256. We note the setting up of the new FCO 24-hour response centre. We visited the centre in December and were impressed by what we saw. It should enable the FCO to respond swiftly to sudden events, such as the Istanbul bombing.

257. We commend the Government for its swift action in response to the Istanbul attack, and for the setting up of the FCO 24-hour response centre. However, we conclude that security measures at the Istanbul Consulate were clearly insufficient. We welcome the Government's review of the security of all overseas posts, which was announced by the Foreign Secretary on 2 December 2003, as well as the decision to review the FCO's security strategy. We look forward to being informed of the results of the review by the Foreign Secretary.

International co-operation in the war against terrorism

258. We noted in our last Report that no country can prevent terrorism in isolation: only governments working together can raise global counter-terrorism capacity.[275] Our previous three Reports on the war against terrorism have described the establishment of the UN Counter-Terrorism Committee (CTC), and its important role in the co-ordination of counter terrorism activities between UN member states.[276] We have also described important steps taken by the European Union and NATO in promoting co-operation against terrorist activities and noted the importance of co-operation between members of the United Nations Security Council, NATO and the European Union in contributing to the war against terrorism.[277]

259. We have commended the Government's "high level of commitment" towards the CTC and praised its former Chairman, Sir Jeremy Greenstock, for his skilful and sensitive chairmanship of the Committee.
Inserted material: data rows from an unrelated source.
/-- A draw collides exactly at a covered pixel of the grid, since no pixel off it is on (R255, R256). -/
theorem State.drawRows_collision_on_grid (s : State) (x0 y0 n : Nat) :
    (s.drawRows x0 y0 n).2 = true ↔ ∃ px py, px < 64 ∧ py < 32 ∧
      s.spriteCovers x0 y0 n px py = true ∧ Screen.pixel s.fb px py = true := by
  rw [State.drawRows_collision]
  constructor
  · rintro ⟨px, py, hcov, hon⟩
    obtain ⟨hx, hy⟩ := Screen.on_grid_of_pixel hon
    exact ⟨px, py, hx, hy, hcov, hon⟩
  · rintro ⟨px, py, -, -, hcov, hon⟩
    exact ⟨px, py, hcov, hon⟩

/-! ### The draw -/

/-- On the grid a draw toggles the covered pixels and no other (R252). -/
theorem State.drawRows_pixel_on_grid (s : State) (x0 y0 n : Nat) {px py : Nat} (hx : px < 64) (hy : py < 32) :
    Screen.pixel (s.drawRows x0 y0 n).1.fb px py =
      (Screen.pixel s.fb px py ^^ s.spriteCovers x0 y0 n px py) := by
  rw [State.drawRows_pixel, decide_eq_true ⟨hx, hy⟩, Bool.true_and]

/-- A draw of rows leaves the registers, its flag being written after it. -/
theorem State.drawRows_reg (s : State) (x0 y0 n : Nat) (j : Reg) :
    (s.drawRows x0 y0 n).1.reg j = s.reg j :=
  State.reg_congr (by rw [State.drawRows_eq]) j

/-- A draw reports ADDR_WRAP exactly where it has rows and the last one lies at 4096 or more (R62). -/
theorem State.drawRows_diag_eq_ite (s : State) (x0 y0 n : Nat) :
    (s.drawRows x0 y0 n).1.out.diag =
      if 0 < n ∧ 4096 ≤ s.i.toNat + (n - 1) then s.out.diag ||| 0x08 else s.out.diag := by
  rw [State.drawRows_diag]
  cases n with
  | zero => rfl
  | succ n =>
    rw [diagAfter_block]
    simp only [Nat.zero_lt_succ, true_and, Nat.add_sub_cancel]

/-- Settles O42: DRW draws the rows, writes the collision to `VF` and marks the framebuffer changed. -/
theorem drawTogglesExactlyTheCoveredPixels : Obligations.DrawTogglesExactlyTheCoveredPixels := by
  intro x y n s
  refine ⟨_, rfl, fun px py hx hy => ?_, ?_, State.reg_setFlag_vf_le_one _ _, fun j hj => ?_, ?_⟩
  · exact s.drawRows_pixel_on_grid _ _ _ hx hy
  · exact (State.reg_setFlag_vf_eq_one_iff _ _).trans (s.drawRows_collision_on_grid _ _ _)
  · exact (State.reg_setFlag_ne _ _ hj).trans (s.drawRows_reg _ _ _ j)
  · rw [← s.drawRows_diag_eq_ite (s.reg x).toNat (s.reg y).toNat n.toNat]
    exact exec_eq_of_marksFbChanged (i := .drw x y n) rfl rfl

end Sys2Proof.Machine
end

section
/-!
PROOFS. Which key a byte names, and whether it is held; with it O35.
-/
namespace Sys2Proof.Machine

/-- The held key is the one whose code the byte is; a byte above 15 is no key's code (R270). -/
theorem State.keyHeld_iff (s : State) (b : Byte) :
    s.keyHeld b = true ↔ ∃ k : Fin 16, b.toNat = k.val ∧ s.keys[k] = true := by
  unfold State.keyHeld
  split
  case isTrue hlt =>
    constructor
    · exact fun hheld => ⟨⟨b.toNat, hlt⟩, rfl, hheld⟩
    · rintro ⟨k, hk, hheld⟩
      have hkey : (⟨b.toNat, hlt⟩ : Fin 16) = k := Fin.ext hk
      rwa [hkey]
  case isFalse hge =>
    exact ⟨fun h => absurd h Bool.false_ne_true, fun ⟨k, hk, _⟩ => absurd (hk.trans_lt k.isLt) hge⟩

/-- Settles O35: SKP skips on the key test of its register, SKNP on the negated test. -/
theorem keySkips : Obligations.KeySkips := fun x s =>
  have hkey := s.keyHeld_iff (s.reg x)
  ⟨skipsExactlyIf_of_exec rfl hkey, skipsExactlyIf_of_exec rfl (Bool.not_iff_not.trans (not_congr hkey))⟩

end Sys2Proof.Machine
end

section
/-!
PROOFS. What the execute stage reports, which later stage of a cycle reports what, and so which bits of `diag` a cycle
ends with; with them O16.
-/
namespace Sys2Proof

open Sys2Proof.Machine

/-- Does a byte that the instruction moves lie past memory? Exactly where the last one does (R61, R66). -/
def Instr.blockLeavesMemory (i : Instr) (s : State) : Bool :=
  decide (0 < i.bytesMoved) && addrLeavesMemory (s.indexAddr (i.bytesMoved - 1))

/-- The one diagnostic that the execute stage of an instruction reports, if any (R301). -/
def Instr.reported (i : Instr) (s : State) : Option Diag :=
  match i with
  | .sys _ => some .sysIgnored
  | .call _ =>
    if s.sp = s.config.stackDepth then some .stackOverflow
    else if pcLeavesMemory (s.pc.toNat + 2) then some .pcWrap else none
  | .ret => if s.sp = 0 then some .stackUnderflow else none
  | .jpV0 nnn => if pcLeavesMemory ((s.reg 0).toNat + nnn.toNat) then some .pcWrap else none
  | .seImm _ _ | .sneImm _ _ | .seReg _ _ | .sneReg _ _ | .skp _ | .sknp _ =>
    if i.skips s && pcLeavesMemory (s.pc.toNat + 2) then some .pcWrap else none
  | .addI x => if decide (0xFFF < (s.i.toNat + (s.reg x).toNat) % 65536) then some .iRange else none
  | .drw _ _ _ | .ldB _ | .storeRegs _ | .loadRegs _ =>
    if i.blockLeavesMemory s then some .addrWrap else none
  | _ => none

namespace Machine

variable {i : Instr} {s e t : State}

/-! ### The bits of `diag` -/

/-- The number of the bit a code sets (R301). -/
def Diag.bit : Diag → Nat
  | .unknownOpcode => 0
  | .sysIgnored => 1
  | .pcWrap => 2
  | .addrWrap => 3
  | .iRange => 4
  | .stackOverflow => 5
  | .stackUnderflow => 6

theorem Diag.mask_eq_twoPow (d : Diag) : d.mask = BitVec.twoPow 8 d.bit := by cases d <;> rfl

theorem Diag.bit_lt (d : Diag) : d.bit < 7 := by cases d <;> decide

theorem Diag.bit_injective : Function.Injective Diag.bit := by
  intro d d' h
  cases d <;> cases d' <;> cases h <;> rfl

theorem Diag.getLsbD_mask (d : Diag) (k : Nat) : d.mask.getLsbD k = decide (d.bit = k) := by
  have hlt : d.bit < 8 := Nat.lt_succ_of_lt d.bit_lt
  rw [d.mask_eq_twoPow, BitVec.getLsbD_twoPow, decide_eq_true hlt, Bool.true_and]

/-- The diagnostic mask after a report, if there is one (R302). -/
def diagWith (m : Byte) : Option Diag → Byte
  | none => m
  | some d => m ||| d.mask

theorem diagAfter_eq_diagWith (m : Byte) (c : Bool) (d : Diag) :
    diagAfter m c d = diagWith m (if c then some d else none) := by cases c <;> rfl

theorem getLsbD_diagWith (m : Byte) (o : Option Diag) (k : Nat) :
    (diagWith m o).getLsbD k = true ↔ m.getLsbD k = true ∨ o.map Diag.bit = some k := by
  cases o with
  | none => simp [diagWith]
  | some d =>
    rw [diagWith, BitVec.getLsbD_or, Diag.getLsbD_mask, Bool.or_eq_true, decide_eq_true_iff, Option.map_some,
      Option.some_inj]

theorem getLsbD_diagAfter (m : Byte) (c : Bool) (d : Diag) (k : Nat) :
    (diagAfter m c d).getLsbD k = true ↔ m.getLsbD k = true ∨ (d.bit = k ∧ c = true) := by
  rw [diagAfter_eq_diagWith, getLsbD_diagWith]
  cases c <;> simp

/-! ### The execute stage -/

/-- The two stack faults (R310). -/
theorem stackFault_cases {f : StackFault} (hf : i.stackFault s = some f) :
    (∃ nnn, i = .call nnn ∧ s.sp = s.config.stackDepth ∧ f = .overflow) ∨ (i = .ret ∧ s.sp = 0 ∧ f = .underflow) := by
  cases i with
  | call nnn =>
    obtain ⟨hsp, hcode⟩ := Option.ite_none_right_eq_some.1 hf
    exact .inl ⟨nnn, rfl, hsp, (Option.some.inj hcode).symm⟩
  | ret =>
    obtain ⟨hsp, hcode⟩ := Option.ite_none_right_eq_some.1 hf
    exact .inr ⟨rfl, hsp, (Option.some.inj hcode).symm⟩
  | _ => cases hf

/-- An instruction that meets its stack fault raises it, which is all it reports (R310). -/
theorem exec_of_stackFault {f : StackFault} (hf : i.stackFault s = some f) :
    exec i s = .next (s.raiseStackFault f) ∧ i.reported s = some f.diag := by
  obtain ⟨nnn, rfl, hsp, rfl⟩ | ⟨rfl, hsp, rfl⟩ := stackFault_cases hf
  · exact ⟨exec_call_of_eq nnn hsp, if_pos hsp⟩
  · exact ⟨exec_ret_of_zero hsp, if_pos hsp⟩

/-- LD Vx, K waits exactly where it finds no held key (R274). -/
theorem setsNoAdvance_ldVxK (x : Reg) (s : State) : (Instr.ldVxK x).setsNoAdvance s = s.lowestKey.isNone := by
  rw [Bool.eq_iff_iff, Option.isNone_iff_eq_none, State.lowestKey, List.find?_eq_none]
  simp only [Instr.setsNoAdvance, List.mem_finRange, Bool.not_eq_true, true_imp_iff, decide_eq_true_eq]

theorem State.jump_diag (s : State) (a : Nat) :
    (s.jump a).out.diag = diagWith s.out.diag (if pcLeavesMemory a then some .pcWrap else none) := by
  rw [State.jump_eq, State.setPc_eq, ← diagAfter_eq_diagWith]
We also recommended that the Government consider carefully Sir Jeremy's suggestion that the Counter-Terrorism Committee develop into a full-time body of terrorism experts, capable of providing support to member states over an extended period of time.[278]

260. In its response to our last Report, the FCO informed us that it

is determined that the Counter-Terrorism Committee (CTC) should maintain a continued high political profile for counter-terrorism work. It must also have the tools for the job. The CTC already has a team of experts supporting the Committee, but as the number of countries engaging with the CTC has grown, so has its workload. As its second anniversary approaches, we are considering how best to ensure that the CTC has the staff that it needs to perform the mandate set out in UNSCR 1373.[279]
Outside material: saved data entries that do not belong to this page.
-- ==== Sys2Proof/Word.lean ====
section
/-!
DEFINITION. The machine's words and their plainest arithmetic.
-/

namespace Sys2Proof

/-- The 64-bit word of the integer registers. -/
abbrev Word := BitVec 64

/-- A byte. -/
abbrev Byte := BitVec 8

end Sys2Proof
end

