-- ==== Sys2Proof/Syntax.lean ====
section
/-!
DEFINITION. The abstract syntax: register operands, the coded fields of the instructions, and the one inductive `Instr` with a
constructor for every row of the opcode table (185 instructions and 108 happenings).
-/

namespace Sys2Proof

/-- R53: a register named by a 6-bit field: `x n` is private to the slot, `y n` is shared by the core (`y 28` to `y 31` are the
queue ports). -/
inductive Reg where
  | x (n : BitVec 5)
  | y (n : BitVec 5)
deriving DecidableEq, Repr

/-- R22: the access sizes of loads, stores and extensions. -/
inductive Size where
  | b  -- 1 byte
  | h  -- 2 bytes
  | w  -- 4 bytes
  | d  -- 8 bytes
deriving DecidableEq, Repr

/-- R241: the access sizes of acquire loads, release stores and atomics. -/
inductive Size2 where
  | w  -- 4 bytes
  | d  -- 8 bytes
deriving DecidableEq, Repr

/-- R158: the LLC hints. -/
inductive Hint where
  | none  -- normal
  | ef  -- evict-first
  | keep  -- keep
  | na  -- no-allocate
deriving DecidableEq, Repr

/-- R54: the lane widths. -/
inductive Width where
  | w32  -- 32-bit lanes
  | w16  -- 16-bit lanes
  | w8  -- 8-bit lanes
  | w64  -- 64-bit lanes
deriving DecidableEq, Repr

/-- R228: the order kinds of an atomic. -/
inductive AKind where
  | rlx  -- relaxed
  | acq  -- acquire
  | rel  -- release
  | ar  -- acquire and release
deriving DecidableEq, Repr

/-- R137: the conditions of VCMP. -/
inductive CmpCond where
  | eq  -- a = b
  | lt  -- a < b
  | le  -- a ≤ b
  | ne  -- a ≠ b
deriving DecidableEq, Repr

/-- R137: how VCMP compares. -/
inductive CmpKind where
  | s  -- signed integers
  | n  -- unsigned integers
  | fl  -- BF16 at 16 bits, FP32 at 32
  | f16  -- FP16
deriving DecidableEq, Repr

/-- R71: the branch conditions. -/
inductive Cond where
  | eq  -- a = b
  | ne  -- a ≠ b
  | lt  -- a < b, signed
  | ge  -- a ≥ b, signed
  | gt  -- a > b, signed
  | le  -- a ≤ b, signed
  | ltn  -- a < b, unsigned
  | gen  -- a ≥ b, unsigned
  | gtn  -- a > b, unsigned
  | len  -- a ≤ b, unsigned
deriving DecidableEq, Repr

/-- R102: the operations of MLOG. -/
inductive LogOp where
  | and  -- a AND b
  | or  -- a OR b
  | xor  -- a XOR b
  | andn  -- a AND NOT b
  | not  -- NOT a
deriving DecidableEq, Repr

/-- R134: the lane types. -/
inductive VType where
  | int  -- integers that wrap
  | is  -- signed integers that saturate
  | ns  -- unsigned integers that saturate
  | bf16  -- BF16
  | f16  -- FP16
  | f32  -- FP32
deriving DecidableEq, Repr

/-- R140: the operations of VRED. -/
inductive RedOp where
  | add  -- sum
  | min  -- minimum
  | max  -- maximum
  | and  -- AND
  | or  -- OR
  | xor  -- XOR
deriving DecidableEq, Repr

/-- R142: the special functions. -/
inductive SfnOp where
  | exp2  -- 2^a
  | log2  -- base-2 logarithm
  | rcp  -- 1 / a
  | rsqrt  -- 1 / √a
  | sqrt  -- √a
  | sinpi  -- sin(πa)
  | cospi  -- cos(πa)
  | tanh  -- tanh a
  | sigm  -- logistic
  | exp  -- e^a
  | log  -- ln a
deriving DecidableEq, Repr

/-- R241: the order kinds of FENCE. -/
inductive FKind where
  | acq  -- acquire
  | rel  -- release
  | ar  -- acquire and release
deriving DecidableEq, Repr

/-- R227: the scopes. -/
inductive Scope where
  | c  -- one core
  | o  -- one octet
  | d  -- one stack
  | v  -- the module
  | s  -- the module, the host and its requesters
deriving DecidableEq, Repr

/-- R294: what RUDROP drops. -/
inductive DropMode where
  | key  -- one key
  | all  -- every entry of the tenant
  | dem  -- the demoted set
deriving DecidableEq, Repr

/-- R219: what TLBINV drops. -/
inductive InvScope where
  | va  -- one address
  | range  -- a range
  | part  -- the partition
deriving DecidableEq, Repr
The FCO also told us that staff resources in the Counter-Terrorism Policy Department and the Consular Directorate have increased further since our last Report and that "staffing of such 'front line' parts of the FCO is kept under constant review."[280]

261. We also note the continued pertinence of Sir Jeremy Greenstock's suggestion that the CTC develop into a full-time body of terrorism experts to ensure its long-term effectiveness. We recommend that in its response to this Report, the Government set out its plans for the UN Counter-Terrorism Committee and what bilateral assistance it is giving, for example to Commonwealth countries.

262. We have noted in paragraphs 22-25 above the impact of the war in Iraq on recruitment for al Qaeda. In addition, there has been concern that the divisions that developed between Security Council members over the decision to go to war as well as the focus on the war and efforts to improve security in Iraq following the war have detracted from international co-operation on the war against terrorism.

263. We asked the FCO how the war in Iraq affected the fight against al Qaeda and associated terrorist groups. The FCO replied that "Coalition action in Iraq has not affected wider international co-operation on terrorism. Such co-operation remains at a high level, including from countries critical of military action in Iraq, and is increasing."[281] The FCO elaborated on this in its memorandum of 2 December 2003 in which it said "There continues to be an effective level of international and bilateral police, security and intelligence co-operation against Al Qa'ida and associated terrorist groups, although we and our partners are constantly exploring new ways of increasing that effectiveness."[282]

264. We are heartened by this response. It is supported by evidence given to us by Jonathan Stevenson, who told us that transatlantic counter-terrorism co-operation "did not suffer particularly seriously over the Iraq crisis."[283] Explaining why this was the case, Jonathan Stevenson wrote to us that

The Iraq war has only marginally drawn material resources from counter-terrorism…. While the opportunity for a Predator strike[284] may occasionally arise, military counter-terrorism is generally limited to technical intelligence gathering; precautionary special-operations deployments; first response and civil defence; and, exceptionally, counter-insurgency in Iraq. Counter-terrorism has become primarily a function of non-military efforts comprising homeland security and law-enforcement and intelligence co-operation. Given that the Iraq war was a military one, it did not compete sharply for existing government assets with post-Afghanistan counter-terrorism. Furthermore, in spite of the acute transatlantic political differences that arose over Iraq, bilateral counter-terrorism co-operation was not compromised before, during or after the war, on account of … mutual self-interest in co-operating.[285]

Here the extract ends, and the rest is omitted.